Potential bombs on the campuses are just one of several types of threats that the schools are facing, Murray added. Cyber threats, election-related threats, defacing of campus property and general threats to students have also had HBCU leaders, graduates and advocates on edge.
An anonymous caller told Clark Atlanta University last month that a group of white men armed with assault rifles would be coming to the Georgia college’s campus to kill as many students as possible, the college’s president, George T. French Jr., said.

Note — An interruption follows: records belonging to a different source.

-- ==== Sys2Proof/Proofs/LoadResults.lean ====
section
/-! O41: the result of a load whose bytes lie in stashes, as it is bound and written (R156, R374 to R381). -/
namespace Sys2Proof.Proofs
open Sys2Proof Sys2Proof.Machine Sys2Proof.Laws

-- Parts in a stash.

/-- A part of a load in a stash line that is not poisoned, of class U. -/
def Stashed (s : State) (p : Part) : Prop :=
  p.cls = .u ∧ p.va < 2 ^ 56 ∧ ∃ tile, p.place = .stash tile ∧ s.stash.poison.contains (stashLine tile p.pa) = false

/-- The bytes of such a part. -/
def stashBytes (s : State) (p : Part) : Nat :=
  match p.place with | .stash tile => lineNat (s.stashData tile p.pa) (p.pa % 128) p.len | _ => 0

theorem stashBytes_lt (s : State) (p : Part) : stashBytes s p < 2 ^ (8 * p.len) := by
  unfold stashBytes
  split
  · exact Nat.mod_lt _ (Nat.two_pow_pos _)
  · exact Nat.two_pow_pos _

theorem allReady_stashed {s : State} (run : Option Nat) (write : Bool) {ps : List Part} (h : ∀ p ∈ ps, Stashed s p) :
    s.allReady run write ps = (true, s) := by
  induction ps with
  | nil => rfl
  | cons p r ih =>
    obtain ⟨_, _, tile, hplace, _⟩ := h p (by simp)
    have hready : s.partReady run write p = (true, s) := by rw [State.partReady, hplace]
    rw [State.allReady, hready]
    exact ih fun q hq => h q (List.mem_cons_of_mem _ hq)

theorem trapPart_none {o : Outstanding} {bad : Part → Bool} (h : ∀ p ∈ o.parts, bad p = false) : o.trapPart bad = none := by
  have hnone : o.parts.find? bad = none := by simpa using h
  rw [Outstanding.trapPart, hnone]

theorem outTrap_stashed {s : State} {o : Outstanding} (w : Who) (hread : o.atHome = false) (h : ∀ p ∈ o.parts, Stashed s p) :
    s.outTrap w o = none := by
  have hkey : o.trapPart s.keyGone = none := trapPart_none fun p hp => by
    obtain ⟨_, _, tile, hplace, _⟩ := h p hp
    rw [State.keyGone, hplace]
    rfl
  have hpoison : o.trapPart (s.partPoisoned w) = none := trapPart_none fun p hp => by
    obtain ⟨_, _, tile, hplace, hclean⟩ := h p hp
    rw [State.partPoisoned, hplace]
    exact hclean
  unfold State.outTrap
  simp only [hkey, hread, Bool.false_eq_true, if_false]
  rw [hpoison]
  rfl

/-- An acquire of class U bytes that no release has tagged changes nothing. -/
theorem acquired_unordered {s : State} {p : Part} (hcls : p.cls = .u) (hcarries : s.coh.carries = []) (w : Who)
    (acq fence : Option Scope) : s.acquired w p acq fence = s := by
  have hcheck : s.checkAcquire p acq w = s := by
    cases acq with
    | none => rfl
    | some a => exact if_pos (by simp [hcls])
  have hcarry (acq : Option Scope) : s.carryIn w p acq = s := by simp [State.carryIn, hcarries]
  unfold State.acquired
  rw [hcheck, hcarry]
  cases fence with
  | none => rfl
  | some f => exact hcarry _
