/-- The bytes of an instruction, first byte first, from the "Encoding" line of its rule. -/
def encodeForm : Form → List Byte
  | .ldRR dst src => [opXYZ 0b01 dst.code src.code]
  | .ldRN dst n => [opXYZ 0b00 dst.code 0b110, n]
  | .ldRAtHl dst => [opXYZ 0b01 dst.code 0b110]
  | .ldAtHlR src => [opXYZ 0b01 0b110 src.code]
  | .ldAtHlN n => [0b00110110, n]
  | .ldAAtBc => [0b00001010]
  | .ldAAtDe => [0b00011010]
  | .ldAtBcA => [0b00000010]
  | .ldAtDeA => [0b00010010]
  | .ldAAtNn nn => 0b11111010 :: immBytes nn
  | .ldAtNnA nn => 0b11101010 :: immBytes nn
  | .ldhAAtC => [0b11110010]
  | .ldhAtCA => [0b11100010]
  | .ldhAAtN n => [0b11110000, n]
  | .ldhAtNA n => [0b11100000, n]
  | .ldAtHlIncA => [0b00100010]
  | .ldAtHlDecA => [0b00110010]
  | .ldAAtHlInc => [0b00101010]
  | .ldAAtHlDec => [0b00111010]
  | .ldRrNn p nn => opXPQZ 0b00 p.code 0b0001 :: immBytes nn
  | .ldAtNnSp nn => 0b00001000 :: immBytes nn
  | .ldSpHl => [0b11111001]
  | .push q => [opXPQZ 0b11 q.code 0b0101]
  | .pop q => [opXPQZ 0b11 q.code 0b0001]
  | .aluR op r => [opXYZ 0b10 op.code r.code]
  | .aluAtHl op => [opXYZ 0b10 op.code 0b110]
  | .aluN op n => [opXYZ 0b11 op.code 0b110, n]
  | .incR r => [opXYZ 0b00 r.code 0b100]
  | .incAtHl => [0b00110100]
  | .decR r => [opXYZ 0b00 r.code 0b101]
  | .decAtHl => [0b00110101]
  | .daa => [0b00100111]
  | .cpl => [0b00101111]
  | .scf => [0b00110111]
  | .ccf => [0b00111111]
  | .addHlRr p => [opXPQZ 0b00 p.code 0b1001]
  | .incRr p => [opXPQZ 0b00 p.code 0b0011]
  | .decRr p => [opXPQZ 0b00 p.code 0b1011]
  | .addSpE e => [0b11101000, e]
  | .ldHlSpE e => [0b11111000, e]
  | .rlca => [0b00000111]
  | .rrca => [0b00001111]
  | .rla => [0b00010111]
  | .rra => [0b00011111]
  | .shiftR op r => [0b11001011, opXYZ 0b00 op.code r.code]
  | .shiftAtHl op => [0b11001011, opXYZ 0b00 op.code atHlCode]
  | .bitR k r => [0b11001011, opXYZ 0b01 (fieldOf k) r.code]
  | .bitAtHl k => [0b11001011, opXYZ 0b01 (fieldOf k) atHlCode]
  | .resR k r => [0b11001011, opXYZ 0b10 (fieldOf k) r.code]
  | .resAtHl k => [0b11001011, opXYZ 0b10 (fieldOf k) atHlCode]
  | .setR k r => [0b11001011, opXYZ 0b11 (fieldOf k) r.code]
  | .setAtHl k => [0b11001011, opXYZ 0b11 (fieldOf k) atHlCode]
  | .jpNn nn => 0b11000011 :: immBytes nn
  | .jpCcNn cc nn => opCc 0b110 cc.code 0b010 :: immBytes nn
  | .jpHl => [0b11101001]
  | .jrE e => [0b00011000, e]
  | .jrCcE cc e => [opCc 0b001 cc.code 0b000, e]
  | .callNn nn => 0b11001101 :: immBytes nn
  | .callCcNn cc nn => opCc 0b110 cc.code 0b100 :: immBytes nn
  | .ret => [0b11001001]
  | .retCc cc => [opCc 0b110 cc.code 0b000]
  | .reti => [0b11011001]
  | .rst t => [opXYZ 0b11 (fieldOf t) 0b111]
  | .nop => [0b00000000]
  | .halt => [0b01110110]
  | .stop x => [0b00010000, x]
  | .di => [0b11110011]
  | .ei => [0b11111011]

/-- The bytes of an instruction, first byte first. -/
def encode (i : Instr) : List Byte := encodeForm i.form

end Sys2Proof
end

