/-- BIT 2,(HL) (R272). -/
def execBit_2_atHL (s : State) : Result := .next (runBitAtHl 2 s)

/-- BIT 3,(HL) (R272). -/
def execBit_3_atHL (s : State) : Result := .next (runBitAtHl 3 s)

/-- BIT 4,(HL) (R272). -/
def execBit_4_atHL (s : State) : Result := .next (runBitAtHl 4 s)

/-- BIT 5,(HL) (R272). -/
def execBit_5_atHL (s : State) : Result := .next (runBitAtHl 5 s)

/-- BIT 6,(HL) (R272). -/
def execBit_6_atHL (s : State) : Result := .next (runBitAtHl 6 s)

/-- BIT 7,(HL) (R272). -/
def execBit_7_atHL (s : State) : Result := .next (runBitAtHl 7 s)

/-- RES 0,B (R273). -/
def execRes_0_B (s : State) : Result := .next (runResR 0 .b s)

/-- RES 0,C (R273). -/
def execRes_0_C (s : State) : Result := .next (runResR 0 .c s)

/-- RES 0,D (R273). -/
def execRes_0_D (s : State) : Result := .next (runResR 0 .d s)

/-- RES 0,E (R273). -/
def execRes_0_E (s : State) : Result := .next (runResR 0 .e s)

/-- RES 0,H (R273). -/
def execRes_0_H (s : State) : Result := .next (runResR 0 .h s)

/-- RES 0,L (R273). -/
def execRes_0_L (s : State) : Result := .next (runResR 0 .l s)

/-- RES 0,A (R273). -/
def execRes_0_A (s : State) : Result := .next (runResR 0 .a s)

/-- RES 1,B (R273). -/
def execRes_1_B (s : State) : Result := .next (runResR 1 .b s)

/-- RES 1,C (R273). -/
def execRes_1_C (s : State) : Result := .next (runResR 1 .c s)

/-- RES 1,D (R273). -/
def execRes_1_D (s : State) : Result := .next (runResR 1 .d s)

/-- RES 1,E (R273). -/
def execRes_1_E (s : State) : Result := .next (runResR 1 .e s)

/-- RES 1,H (R273). -/
def execRes_1_H (s : State) : Result := .next (runResR 1 .h s)

/-- RES 1,L (R273). -/
def execRes_1_L (s : State) : Result := .next (runResR 1 .l s)

/-- RES 1,A (R273). -/
def execRes_1_A (s : State) : Result := .next (runResR 1 .a s)

/-- RES 2,B (R273). -/
def execRes_2_B (s : State) : Result := .next (runResR 2 .b s)

/-- RES 2,C (R273). -/
def execRes_2_C (s : State) : Result := .next (runResR 2 .c s)

/-- RES 2,D (R273). -/
def execRes_2_D (s : State) : Result := .next (runResR 2 .d s)

/-- RES 2,E (R273). -/
def execRes_2_E (s : State) : Result := .next (runResR 2 .e s)

/-- RES 2,H (R273). -/
def execRes_2_H (s : State) : Result := .next (runResR 2 .h s)

/-- RES 2,L (R273). -/
def execRes_2_L (s : State) : Result := .next (runResR 2 .l s)

/-- RES 2,A (R273). -/
def execRes_2_A (s : State) : Result := .next (runResR 2 .a s)

/-- RES 3,B (R273). -/
def execRes_3_B (s : State) : Result := .next (runResR 3 .b s)

/-- RES 3,C (R273). -/
def execRes_3_C (s : State) : Result := .next (runResR 3 .c s)

/-- RES 3,D (R273). -/
def execRes_3_D (s : State) : Result := .next (runResR 3 .d s)

/-- RES 3,E (R273). -/
def execRes_3_E (s : State) : Result := .next (runResR 3 .e s)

French said that the caller claimed to have committed similar crimes in the past and that the campus went into lockdown for about 2.5 hours, with students and faculty sheltering in place. Helicopters monitored the situation overhead as bomb-sniffing dogs and a SWAT team conducted a thorough search of the campus, French said.
“We understand this threat was designed to be disruptive. And we are just really minimizing as much disruption that we can as an institution,” he said.
French said that at a United Negro College Fund event in Washington last week, private schools that are members of the advocacy group discussed the threats and agreed to send a letter to Cardona and the Department of Education pushing for additional resources to help HBCUs monitor threats and for the federal investigation to continue until the perpetrators are arrested.
Avenues of support
Biden said in his Black History Month remarks that HBCUs had received $5.8 billion in federal funding since he took office, for debt relief and pandemic assistance, and lawmakers and Cabinet officials told McClatchy that they are working to create other avenues of support for the schools, including through an appropriations bill that Congress hopes to pass this week and ongoing visits to their campuses.
“Me being on these campuses is a reflection that this administration does support them and cares for their safety and will do everything in our power to protect them,” Cardona said.
Cardona recently visited North Carolina Central University in Durham, and Energy Secretary Jennifer Granholm met with HBCU presidents last month during a visit to South Carolina State University with Clyburn.
Granholm said in an interview after her visit that HBCU leaders were eager to partner with the administration on an initiative she was there to announce that is intended to bring greater diversity to the energy and technology workforces.
“This administration has got a very strong, and will continue to have a very strong, relationship with HBCUs,” Granholm said.